Speeding is the single biggest traffic safety concern for the UAE’s travelling public, 999 Magazine’s national driving survey revealed.
The study, which polled 1,350 respondents across the country, found that 68 per cent of the respondents consider road travel in the UAE relatively safe. They welcome the idea of increased use of unmarked police vehicles to curb instances of breaking the speed limits on the roads.
General carelessness remains the second biggest concern, followed by drink driving, rubbernecking (insufficient distance between vehicles), and jumping of red signals.
Inconsiderate turning is at number six on the list, followed by loss of control due to tyre bursts and not using proper child restraints or seatbelts.
The consequences of speeding are fatal so much so that the UAE continuously increases the number of fixed and mobile speed traps or cameras on the roads in an attempt to reduce accidents.
Speed limits on some of the more dangerous highways in the country were also reduced, in addition to the aggressive nationwide awareness campaign against speeding.

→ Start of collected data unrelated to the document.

-- ==== Sys2Proof/Tests/Slice0.lean ====
section
/-! SUPPORT. The model's own tests: the checks of WellFormed, example words, single steps on small states, and for each statement
states and operands that meet its hypotheses, clause by clause. -/

namespace Sys2Proof.Tests

open Sys2Proof Sys2Proof.Machine

set_option maxRecDepth 20000
set_option Elab.async false

/-! ## Helpers -/

/-- Reset, with one block instance READY. -/
def rdy (b : Blk) (i : Nat) : State := State.reset.wr (PREFIX_STATUS.READY (blockBase b i)) 1

/-- A state in which a context runs, in an open slice, and the one word of its unit's program is this instruction. -/
def prog (s : State) (x : LCtx) (op : BitVec 8) (f : LFields) : State :=
  { s with larty := { s.larty with
      installed := [(x.unit, { present := true, codeWords := 1 })], work := [(x.unit * 65536, encodeWord op f)],
      ctxs := [(x.key, { state := .running })], slices := [(x.unit, { isOpen := true })] } }

/-- The instruction runs there. -/
abbrev Runs (s : State) (x : LCtx) (op : BitVec 8) (f : LFields) : Prop := (prog s x op f).runs x op f

/-- A critical context, and a background context, of a newel core; a background context that has partition 5. -/
def cr : LCtx := .nwl 0 0
def bg : LCtx := .nwl 0 1
def inPart (s : State) : State := s.setLive (NWL_C_PART.PART0 0).off (setBits (setBits 0 6 6 5) 33 1 1)

/-- A header of connection context 3, PSN 0, generation 1, of the current epoch. -/
def hdr (psn : Nat) : PktHdr := { ctx := 3, psn := BitVec.ofNat 32 psn, kgen := 1, epoch := 0, auth := true }

/-- The state a next outcome holds, or reset. -/
def after (o : Host.Outcome State Fault Refusal) : State :=
  match o with
  | .next t => t
  | _ => State.reset

/-- The command stops because it is not well formed. -/
def illFormed (o : Host.Outcome State Fault Refusal) : Bool :=
  match o with
  | .fault .illFormed => true
  | _ => false

/-! ## WellFormed: an ill-formed command for each check, which the check refuses and exec stops on -/

theorem test_wf_line : (Instr.cResp (hdr 0) 1 .ok 0 [1]).wf = false ∧ (Instr.cResp (hdr 0) 1 .ok 0 []).wf = true ∧
    illFormed (exec (.cResp (hdr 0) 1 .ok 0 [1]) State.reset) = true := by decide
theorem test_wf_write : (Instr.sWrite (hdr 0) 0 0 1 0 0 0 0 []).wf = false ∧
    (Instr.sWrite (hdr 0) 0 0 1 0 0 0 0 [7]).wf = true ∧
    illFormed (exec (.sWrite (hdr 0) 0 0 1 0 0 0 0 []) State.reset) = true := by decide
theorem test_wf_readData : (Instr.sReadData (hdr 0) 1 0 1 [] true).wf = false ∧
    (Instr.sReadData (hdr 0) 1 0 1 [7] true).wf = true ∧
    illFormed (exec (.sReadData (hdr 0) 1 0 1 [] true) State.reset) = true := by decide
theorem test_wf_layer : (Instr.sLayer (hdr 0) 0 0 0 0 0 0 0 0 []).wf = false ∧ (Instr.sLayer (hdr 0) 0 0 0 0 0 0 0 0 [7]).wf = true ∧
    illFormed (exec (.sLayer (hdr 0) 0 0 0 0 0 0 0 0 []) State.reset) = true := by decide
theorem test_wf_own : (Instr.sOwn (hdr 0) 0 3 0 0 0 false 0 0).wf = false ∧ (Instr.sOwn (hdr 0) 0 2 0 0 0 false 0 0).wf = true ∧
    illFormed (exec (.sOwn (hdr 0) 0 3 0 0 0 false 0 0) State.reset) = true := by decide
theorem test_wf_report : (Instr.faultReport { cls := 15, blk := 0 }).wf = false ∧
    (Instr.faultReport { cls := 14, blk := 16 }).wf = true ∧
    illFormed (exec (.faultReport { cls := 15, blk := 0 }) State.reset) = true := by decide

/-! ## Example words, written out from the encoding tables -/

theorem test_word_waitk (g : Fin 16) : lartyInstr (.gal g) 0x440C000020FA0001 true = .waitk (.gal g) { d := 3, imm := 0x20FA0001 } := by
  revert g; decide
theorem test_word_tmma (g : Fin 16) :
    lartyInstr (.gal g) 0x5008006400000005 true = .tmma (.gal g) { d := 2, b := 1, g := true, p := 2, imm := 5 } := by
  revert g; decide
theorem test_word_give (g : Fin 16) : lartyInstr (.gal g) 0x4000000008240001 true = .give (.gal g) { imm := 0x08240001 } := by
  revert g; decide
/-- No row of the table gives bits. -/
theorem test_no_table_word : decodeTableWord 64 0x440C000020FA0001 = none := by decide

/-! ## Witnesses: steps and the issue of an instruction -/

theorem wit_StepRunsFront : (State.withFetchWord { State.reset with pending := [.meridianStart] } 8 0).pending = .meridianStart :: [] := by
  decide
theorem wit_IdleStepTicks :
    (State.reset.pending = [] ∧ State.reset.clockRuns = false) ∧
    (let s := (rdy .MER 0).wr MER_LOCK.STATE 2
     s.pending = [] ∧ s.clockRuns = true ∧ s.clockWaits = false ∧ (s.cycle + 1) % 2 = 1) := by decide
theorem wit_LartyNotIssued :
    State.reset.canIssue bg = false ∧ (Instr.add bg {}).larty = some (bg, 0x10, {}) ∧
    (let s := prog State.reset bg 0x11 {}
     s.pc bg < (s.installedImage bg.unit).codeWords ∧ s.workWord bg.unit (s.pc bg) ≠ encodeWord 0x10 {}) := by decide
theorem wit_LartyIllegalWordsFault :
    (let s := (prog State.reset bg 0x10 {}).setPc bg 1
     s.canIssue bg = true ∧ (s.installedImage bg.unit).codeWords ≤ s.pc bg) ∧
    (let s := prog State.reset bg 0x10 { imm := 1 }
     s.canIssue bg = true ∧ s.pc bg < (s.installedImage bg.unit).codeWords ∧
     s.workWord bg.unit (s.pc bg) = encodeWord 0x10 { imm := 1 } ∧ wordLegal bg.kind 0x10 { imm := 1 } = false) := by decide
theorem wit_LartyFalseGuard :
    let f : LFields := { g := true, p := 7 }
    (prog State.reset bg 0x10 f).issues bg 0x10 f ∧ (prog State.reset bg 0x10 f).guard bg f = false := by
  unfold State.issues; decide
theorem wit_LartyFaultEffect : cr.critical = true ∧ bg ≠ cr := by decide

The poll, conducted by the official English monthly of the Ministry of Interior, found that the problem is not a lack of awareness of the laws governing this issue, with 97 per cent of the respondents in all ages confirming their knowledge of traffic penalties. Yet, reigning speeding drivers seems to be elusive.

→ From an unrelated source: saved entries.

-- ==== Sys2Proof/Decode.lean ====
section
/-! DEFINITION. Words of commands: the rows of spec/opcode_table.json give no bits, so no word spells a command. -/

namespace Sys2Proof

/-- The command that a word spells by the table's bits: none, because no row of the table has bits. -/
def decodeTableWord (_nbits _w : Nat) : Option Instr := none

end Sys2Proof
end

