/-- Conversion to FP8 E4M3: ±448 beyond range, 0x7F for NaN and infinities. -/
def convE4m3 : Num → Conv
  | .nan | .inf _ => ⟨0x7F, false, true⟩
  | .fin n m e =>
    let r := roundQ 3 (-9) m e false
    let above := (Num.fin false 448 0).lt (.fin false r.1 r.2)
    if above then ⟨if n then 0xFE else 0x7E, true, false⟩
    else
      let s : Int := if n then 128 else 0
      ⟨s + (if r.1 < 8 then (r.1 : Int) else (r.2 + 10) * 8 + (r.1 - 8)), false, false⟩

/-- Conversion to FP8 E5M2: ±57 344 beyond range. -/
def convE5m2 : Num → Conv
  | .nan => ⟨0x7F, false, true⟩
  | .inf n => ⟨if n then 0xFC else 0x7C, false, true⟩
  | .fin n m e =>
    let r := roundQ 2 (-16) m e false
    let above := (Num.fin false 57344 0).lt (.fin false r.1 r.2)
    if above then ⟨if n then 0xFB else 0x7B, true, false⟩
    else ⟨Fmt.e5m2.pack n r.1 r.2, false, false⟩

/-- Conversion to BF16: ±∞ beyond range. -/
def convBf16 (x : Num) : Conv :=
  match x with
  | .nan => ⟨0x7FC0, false, true⟩
  | .inf n => ⟨if n then 0xFF80 else 0x7F80, false, true⟩
  | .fin _ _ _ =>
    let b := Fmt.bf16.round x
    ⟨b, b % 32768 = 0x7F80, false⟩

/-- FP64 addition of an exact number (R82). -/
def f64Add (a : W64) (x : Num) : W64 :=
  BitVec.ofNat 64 (Fmt.f64.round ((Fmt.f64.decode a.toNat).add x))

end Sys2Proof.Machine
end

To help end this problem, respondents believe the increased use of unmarked vehicles to detect road offenders would be a good idea. While two in three (66 per cent) said such measures are fair, a majority (56 per cent) favour an increase in the use of the same.

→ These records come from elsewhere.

-- ==== Sys2Proof/Machine/Errors.lean ====
section
/-! DEFINITION. Errors in the memory tiers: corrected and uncorrectable errors, poison, tag failures, host faults, and the faults that repeated errors raise (R112 to R119, R214, R346). -/

namespace Sys2Proof.Machine
namespace State

/-- 24 h in µs. -/
def day : Nat := 86400000000

/-- The entries of the last 24 h with one of now. -/
def recentWith (s : State) (l : List Nat) : List Nat := (l.filter fun t => s.time < t + day) ++ [s.time]

/-! ### Local memory -/

/-- An error at byte `o` of logical tile `n`'s local memory: 1 when corrected, else the status that it gives its request (R113, R115). -/
def tileErr (s : State) (n o : Nat) (k : ErrKind) : State × Nat :=
  match k with
  | .corrected => ((s.bumpObj32 0x4200 n 1).corrected, 1)
  | _ =>
    let w := n * 131072 + o / 8
    if NMap.get (fun _ => false) s.mem.poisonTile w then (s, 0x20)
    else
      let s1 := (((s.updMem fun m => { m with poisonTile := NMap.set (fun _ => false) m.poisonTile w true }).bumpObj32
        0x4210 n 1).contained).raise 0x4001 0
      let p := s.phys n
      let ts := s.recentWith (NMap.get (fun _ => []) s.faults.tileUe p)
      let s2 := s1.updFaults fun f => { f with tileUe := NMap.set (fun _ => []) f.tileUe p ts }
      (if h : s.rdn 0x9002 2 ≤ ts.length ∧ p < 528 then s2.unitFault 0x03 (.tile ⟨p, h.2⟩) else s2, 0x20)

/-! ### The state store -/

/-- An error at absolute offset `a` of the state store. -/
def stateErr (s : State) (a : Nat) (k : ErrKind) : State × Nat :=
  match k with
  | .corrected => ((s.bump32 0x4300 1 1).corrected, 1)
  | _ =>
    let w := a / 8
    if NMap.get (fun _ => false) s.mem.poisonState w then (s, 0x20)
    else
      let s1 := (((s.updMem fun m => { m with poisonState := NMap.set (fun _ => false) m.poisonState w true }).bump32
        0x4300 2 1).contained).raise 0x4001 1
      let b := a / 0x40000 % 16
      let ts := s.recentWith (NMap.get (fun _ => []) s.faults.bankUe b)
      let s2 := s1.updFaults fun f => { f with bankUe := NMap.set (fun _ => []) f.bankUe b ts }
      (if 4 ≤ ts.length then s2.fatalFault 0xF3 0 0 else s2, 0x20)

/-! ### Bonded memory -/

/-- An uncorrectable error in channel `c` is counted (R115). -/
def countChannelUe (s : State) (c : Nat) : State :=
  let s1 := ((s.bumpObj32 0x4120 c 1).contained).raise 0x4001 2
  let ts := s.recentWith (NMap.get (fun _ => []) s.faults.channelUe c)
  let s2 := s1.updFaults fun f => { f with channelUe := NMap.set (fun _ => []) f.channelUe c ts }
  if h : s.rdn 0x9002 3 ≤ ts.length ∧ c < 256 then s2.unitFault 0x10 (.channel ⟨c, h.2⟩) else s2

/-- Pool page `k` of partition p met an uncorrectable error (R214). -/
def loseKvPage (s : State) (p k : Nat) : State :=
  let x := s.pool p
  let s1 := (s.setPool p { x with bad := insertNat k x.bad }).raise 0x5801 4
  ((s1.openSeqs p).filter fun q => (s1.seq q).has k).foldl (fun s q => s.failSeq p q) s1

/-- Stream `n`'s state is in a berth, and its swap-in has ended. -/
def resident (s : State) (n : Nat) : Bool :=
  (s.stream n).berth.isSome && !((s.stream n).chunks.any fun c => c.phase = .swapping)

/-- What an uncorrectable error in frame `f` of partition p does beside being counted, and the status it gives: a weight page is discarded and migrated again (R114), a pool page is lost (R214), and a swap slot's stream fails. A scrub ends no request (R118), and finds nothing lost in the swap slot of a stream whose state is in its berth: its next step writes the slot again (log entry 69, DEDUCED). -/
def frameUe (s : State) (p f o : Nat) (scrub : Bool) : State × Nat :=
  if f < s.rdn 0x5812 (p + 1) then (s.loseKvPage p (f * 2 + o / 32768), 0x22)
  else match s.frame p f with
    | .page n _ =>
      let s1 := (s.setFrame p f .empty).updPart p fun x =>
        { x with plans := x.plans.map fun l => { l with fetched := l.fetched.filter (· ≠ n) } }
      (s1, if (s.pageModel n).any s.isLost then 0x21 else 1)
    | .swap n => (if scrub && s.resident n then s else s.loseState p n, 0x22)
    | _ => (s, 0x20)

/-- The frame of its owner that a channel offset lies in, with the offset in it (R96). -/
def frameAt (s : State) (p c o : Nat) : Option (Nat × Nat) :=
  let w := s.ways p
  let lo := (127 - 8 * w) * 0x100000
  if lo ≤ o && o < 127 * 0x100000 then
    some ((o - lo) / 0x10000 * s.channelCount p + (c - s.channelFirst p), (o - lo) % 0x10000)
  else none

/-- The row of byte `o` of channel `c`, as the repair records number it (R119). -/
def rowKey (c o : Nat) : Nat := c * 16 + (Config.bankRow c (o / 64)).1 % 16 + 4096 * (Config.bankRow c (o / 64)).2

/-- A corrected error in a row joins those of the running scrub period (R119). -/
def rowCorrected (s : State) (c o : Nat) : State :=
  let k := rowKey c o
  let ts := ((NMap.get (fun _ => []) s.faults.rowCe k).filter fun t => s.time < t + s.rdn 0x4002 1 * 3600000000) ++ [s.time]
  s.updFaults fun f => { f with rowCe := NMap.set (fun _ => []) f.rowCe k ts }

/-- An uncorrectable error in a row (R119). -/
def rowFailed (s : State) (c o : Nat) : State :=
  let k := rowKey c o
  let ts := NMap.get (fun _ => []) s.faults.rowUe k ++ [s.time]
  s.updFaults fun f => { f with rowUe := NMap.set (fun _ => []) f.rowUe k ts }

/-- An error at byte `o` of channel `c` (R113 to R116). -/
def channelErr (s : State) (c o : Nat) (k : ErrKind) (scrub : Bool) : State × Nat :=
  match k with
  | .corrected => (((s.bumpObj32 0x4110 c 1).corrected).rowCorrected c o, 1)
  | .tag =>
    ((s.raise 0x4001 4).contained.security 3 (s.channelOwner c) (BitVec.ofNat 64 (c * 281474976710656 + o / 64)), 0x80)
  | .uncorrectable =>
    let place := (s.channelOwner c).bind fun p => (s.frameAt p c o).map fun f => (p, f)
    match place with
    | none =>
      if s.linePoisoned c (o / 64) then (s, 0x20)
      else (((s.setPoison c (o / 64) true).countChannelUe c).rowFailed c o, 0x20)
    | some (p, f, x) =>
      let (s1, st) := s.frameUe p f x scrub
      ((s1.countChannelUe c).rowFailed c o, st)

/-! ### What a piece of work met -/

/-- One error that work of partition p met, with the tiles of its plan's slots. -/
def meetErr (s : State) (p : Nat) (place : List Nat) (e : MemErr) : State × Nat :=
  match e.place with
  | .frame f o =>
    let (c, x) := s.frameLoc p f o
    s.channelErr c x e.kind false
  | .view a =>
    match region a with
    | some (.slotWindow k o) => s.tileErr ((place[k]?).getD 0) o e.kind
    | some (.state o) => s.stateErr (s.stateLoc p o) e.kind
    | some (.window o) =>
      let (c, x) := s.windowLoc p o
      s.channelErr c x e.kind false
    | some (.weight o) =>
      match s.pageFrame p (o / 65536) with
      | some f =>
        let (c, x) := s.frameLoc p f (o % 65536)
        s.channelErr c x e.kind false
      | none => (s, 0)
    | _ => (s, 0)

/-- The worse of two results: the first status that ends a request stands; a correction is better than that (R113, R114). -/
def worse (a b : Nat) : Nat := if 0x10 ≤ a then a else if 0x10 ≤ b then b else max a b

/-- The errors that work of partition p met: 0 none, 1 corrected, else the status of its request (R112 to R116). -/
def meet (s : State) (p : Nat) (place : List Nat) (met : Met) : State × Nat :=
  let r := met.errs.foldl (fun (x : State × Nat) e =>
    let (t, st) := x.1.meetErr p place e
    (t, worse x.2 st)) (s, 0)
  if met.hostFault then (if 0x10 ≤ r.2 then r else (r.1.raise 0x4001 10, 0x23)) else r

end State
end Sys2Proof.Machine
end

Lt-Colonel Awadh Saleh Al Kindi, Editor-in-Chief of 999, said: “We need to educate all motorists, especially the younger ones, about the dangers of speeding. The number of deaths and injuries being caused by speeding-related accidents has already come under the official scanner. “We have approached this through a two-pronged strategy: On one hand, officials have warned strict action against drivers who endanger the lives of other road users, besides their own; on the other, the police are carrying out awareness campaigns and encouraging family members of road accident victims to speak to young vehicle users, making them aware of the tragic consequences of a reckless joyride.
“We hope that everyone will start to do their part in safeguarding the lives of everyone by being a responsible motorist.”
Overall, around the country, police efforts have been paying off. Data from the General Directorate of Traffic Coordination at the Ministry of Interior show a decline in road fatalities in 2011 by 12.8 per cent compared to the year before. In 2010, there were 826 fatalities, while in 2011, the figure was 720.
During this period, collision and crash accidents declined by 11.6 per cent; the number of cases of overturned vehicles decreased more than 20 per cent; and car accidents involving pedestrians fell by 8.6 per cent.
The survey is published in the August edition of English 999 magazine, a part of the Strategic Plan of the Ministry of the Interior to provide media coverage for the activities and efforts of the ministry and Abu Dhabi Police. It also aims to encourage the public to contribute to the reduction of crime and enhancement of safety in the UAE.